After negotiating PD, you then ask what other vendor-specific things the other end supports. If it answers back with the code assigned to VESA, then you proceed to negotiate how the various differential pairs are wired up. There are valid configurations that don't use USB at all, but repurpose the superspeed differential pairs as additional displayport pairs.
Once the host knows what the display supports, the host can configure the high-speed mux and send a displayport hotplug detect event to the SoC. After that its all on the SoC.
In principle, you could use an existing realtime unit on the SoC to do all of this, assuming that it was electrically capable of the whole shebang. In practice, I don't know that any SoC's do it yet - all of those steps are performed by either the TCPC or an embedded controller attached to the TCPC. That's likely to change eventually, though.
And I had not realized you needed PD capabilities to support alternate mode. However, the protocol itself doesn't seem that complicated to manage with a microcontroller and a few discreet transistors, right?
I can easily see it become more common in the future, and hopefully the open source silicon ecosystem (spearheaded by RISC-V) will make the necessary IP ubiquitous.
The remaining issue I can see is with the high-speed muxes, though if the raspberry is already capable of HDMI, I am not sure why the SoC couldn't handle those directly as well (though if they need to support 20V I can see it being difficult to do without external components).
The protocol is described in detail in the USB-PD spec under the physical layer chapter. Its a 300 kHz biphase mark coding scheme with lots of slop available in the timing. Looks like it was designed for low-end power supplies that considered USB 1.1 to be too expensive. The PD protocol isn't horribly broken or anything. But personally, I would have preferred to see all of it managed over the classic USB D+/D- lines as a separate device profile.
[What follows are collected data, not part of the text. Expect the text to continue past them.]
-- ==== Sys2Proof/Tests/Slice0.lean ====
section
/-! SUPPORT. The model's own tests. Words that the spec writes out, or that are assembled here field by field from its encoding tables,
decode to the instructions that they stand for; WellFormed refuses one term for each of its checks; one-step results come from the
spec's worked examples and effect tables; and each claim's hypotheses are met together by a concrete state. -/
namespace Sys2Proof.Tests
open Sys2Proof Sys2Proof.Machine
set_option Elab.async false

-- Small states.

/-- A running core 0 at supervisor level, changed by f. -/
def core (f : Core → Core := id) : State := { State.reset with d := { Dev.reset with core := f { Core.reset 0 with run := .running } } }
/-- The same at user level. -/
def user (f : Core → Core := id) : State := core fun c => f { c with status := { c.status with pl := .user } }
/-- A state with scalar registers set. -/
def withS (l : List (SReg × Word)) (s : State) : State := s.withDev (l.foldl (fun d p => d.wr p.1 p.2) s.d)
/-- A state with cluster 0 changed. -/
def withCluster (f : Cluster → Cluster) (s : State) : State := s.withDev (s.d.setCluster 0 (f s.d.clusters[(0 : Fin 32)]))
/-- A state with device memory changed. -/
def withMem (f : MemState → MemState) (s : State) : State := { s with d := { s.d with mem := f s.d.mem } }
/-- A state with the host port changed. -/
def withHost (f : HostPort → HostPort) (s : State) : State := { s with d := { s.d with host := f s.d.host } }

/-- A leaf of a 4 KiB page at physical address 0x40000: V, L, W, X and USR, with further bits (R150). -/
def leaf (bits : Word) : Word := 0x4001F ||| bits
/-- Owner 0 has the page at 0x10000 in its cluster's translation cache. -/
def page (bits : Word) (s : State) : State :=
  withCluster (fun c => { c with tlb := [{ owner := 0, gen := 0, va := 0x10000, size := 4096, leaf := leaf bits, level := 4 }] }) s
/-- The walk and the miss of a fetch at an address are done. -/
def warm (va : Word) (s : State) : State := s.withDev (s.d.warmed s.d.core.status.pl va)
/-- The grain of the page's first byte is held in core 0's caches. -/
def held (s : State) : State := s.withDev (s.d.fillGrain 0 (some 0) none 0x40000 (grainBytes (leaf 0)) true false)
-- Decoding: at least one word of every family, from the spec's listings or field by field.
The basic set of microcontroller serial peripherals (UART, SPI, I2C, etc) aren't going to handle it well, though. Maybe you could finagle a SPI device into sampling the lines, and then figure out what the bits were in software, kindof like an oversampling UART? Maybe? Or you could bit-bang via GPIOs? Not the kind of project I would be interested in. For open source work, a small FPGA would be a much better choice to work with. Its not particularly complex logic... but doing it in software is going to be very inefficient.